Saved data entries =
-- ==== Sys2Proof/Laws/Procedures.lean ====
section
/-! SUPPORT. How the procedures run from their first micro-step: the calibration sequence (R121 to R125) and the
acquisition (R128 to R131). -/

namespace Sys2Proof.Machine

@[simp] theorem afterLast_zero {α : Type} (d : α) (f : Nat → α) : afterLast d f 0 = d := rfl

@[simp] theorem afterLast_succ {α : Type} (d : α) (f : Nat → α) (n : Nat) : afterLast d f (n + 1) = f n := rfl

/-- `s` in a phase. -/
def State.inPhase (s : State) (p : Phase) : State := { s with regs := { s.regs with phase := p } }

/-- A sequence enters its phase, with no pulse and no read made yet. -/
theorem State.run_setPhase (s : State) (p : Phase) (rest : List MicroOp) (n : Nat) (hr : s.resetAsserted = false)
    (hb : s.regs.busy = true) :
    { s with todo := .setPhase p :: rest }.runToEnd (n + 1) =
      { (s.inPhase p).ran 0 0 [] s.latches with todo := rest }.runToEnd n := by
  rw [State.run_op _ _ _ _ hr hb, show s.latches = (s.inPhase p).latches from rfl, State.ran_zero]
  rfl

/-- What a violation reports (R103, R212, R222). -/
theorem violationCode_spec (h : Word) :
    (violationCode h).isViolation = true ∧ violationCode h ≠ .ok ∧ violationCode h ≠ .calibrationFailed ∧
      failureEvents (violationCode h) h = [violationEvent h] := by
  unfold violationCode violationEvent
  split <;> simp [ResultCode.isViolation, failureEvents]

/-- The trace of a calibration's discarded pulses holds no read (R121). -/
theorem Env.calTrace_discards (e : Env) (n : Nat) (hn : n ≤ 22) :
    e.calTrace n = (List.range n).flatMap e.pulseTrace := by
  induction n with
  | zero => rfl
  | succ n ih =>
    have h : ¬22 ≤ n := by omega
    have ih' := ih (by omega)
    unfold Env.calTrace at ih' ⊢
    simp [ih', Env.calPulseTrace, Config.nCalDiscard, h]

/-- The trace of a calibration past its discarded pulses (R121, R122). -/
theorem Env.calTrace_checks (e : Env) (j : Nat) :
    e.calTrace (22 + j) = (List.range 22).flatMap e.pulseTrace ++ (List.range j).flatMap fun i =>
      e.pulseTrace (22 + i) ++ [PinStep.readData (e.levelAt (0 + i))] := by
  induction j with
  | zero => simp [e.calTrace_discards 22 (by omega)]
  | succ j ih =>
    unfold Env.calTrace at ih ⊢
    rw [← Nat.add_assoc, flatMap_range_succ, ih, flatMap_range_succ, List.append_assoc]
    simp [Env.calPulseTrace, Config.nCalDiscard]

Goal of the exercise =
Without leaving anything out, give the entries again exactly.

Expected answer =
-- ==== Sys2Proof/Laws/Procedures.lean ====
section
/-! SUPPORT. How the procedures run from their first micro-step: the calibration sequence (R121 to R125) and the
acquisition (R128 to R131). -/

namespace Sys2Proof.Machine

@[simp] theorem afterLast_zero {α : Type} (d : α) (f : Nat → α) : afterLast d f 0 = d := rfl

@[simp] theorem afterLast_succ {α : Type} (d : α) (f : Nat → α) (n : Nat) : afterLast d f (n + 1) = f n := rfl

/-- `s` in a phase. -/
def State.inPhase (s : State) (p : Phase) : State := { s with regs := { s.regs with phase := p } }

/-- A sequence enters its phase, with no pulse and no read made yet. -/
theorem State.run_setPhase (s : State) (p : Phase) (rest : List MicroOp) (n : Nat) (hr : s.resetAsserted = false)
    (hb : s.regs.busy = true) :
    { s with todo := .setPhase p :: rest }.runToEnd (n + 1) =
      { (s.inPhase p).ran 0 0 [] s.latches with todo := rest }.runToEnd n := by
  rw [State.run_op _ _ _ _ hr hb, show s.latches = (s.inPhase p).latches from rfl, State.ran_zero]
  rfl

/-- What a violation reports (R103, R212, R222). -/
theorem violationCode_spec (h : Word) :
    (violationCode h).isViolation = true ∧ violationCode h ≠ .ok ∧ violationCode h ≠ .calibrationFailed ∧
      failureEvents (violationCode h) h = [violationEvent h] := by
  unfold violationCode violationEvent
  split <;> simp [ResultCode.isViolation, failureEvents]

/-- The trace of a calibration's discarded pulses holds no read (R121). -/
theorem Env.calTrace_discards (e : Env) (n : Nat) (hn : n ≤ 22) :
    e.calTrace n = (List.range n).flatMap e.pulseTrace := by
  induction n with
  | zero => rfl
  | succ n ih =>
    have h : ¬22 ≤ n := by omega
    have ih' := ih (by omega)
    unfold Env.calTrace at ih' ⊢
    simp [ih', Env.calPulseTrace, Config.nCalDiscard, h]

/-- The trace of a calibration past its discarded pulses (R121, R122). -/
theorem Env.calTrace_checks (e : Env) (j : Nat) :
    e.calTrace (22 + j) = (List.range 22).flatMap e.pulseTrace ++ (List.range j).flatMap fun i =>
      e.pulseTrace (22 + i) ++ [PinStep.readData (e.levelAt (0 + i))] := by
  induction j with
  | zero => simp [e.calTrace_discards 22 (by omega)]
  | succ j ih =>
    unfold Env.calTrace at ih ⊢
    rw [← Nat.add_assoc, flatMap_range_succ, ih, flatMap_range_succ, List.append_assoc]
    simp [Env.calPulseTrace, Config.nCalDiscard]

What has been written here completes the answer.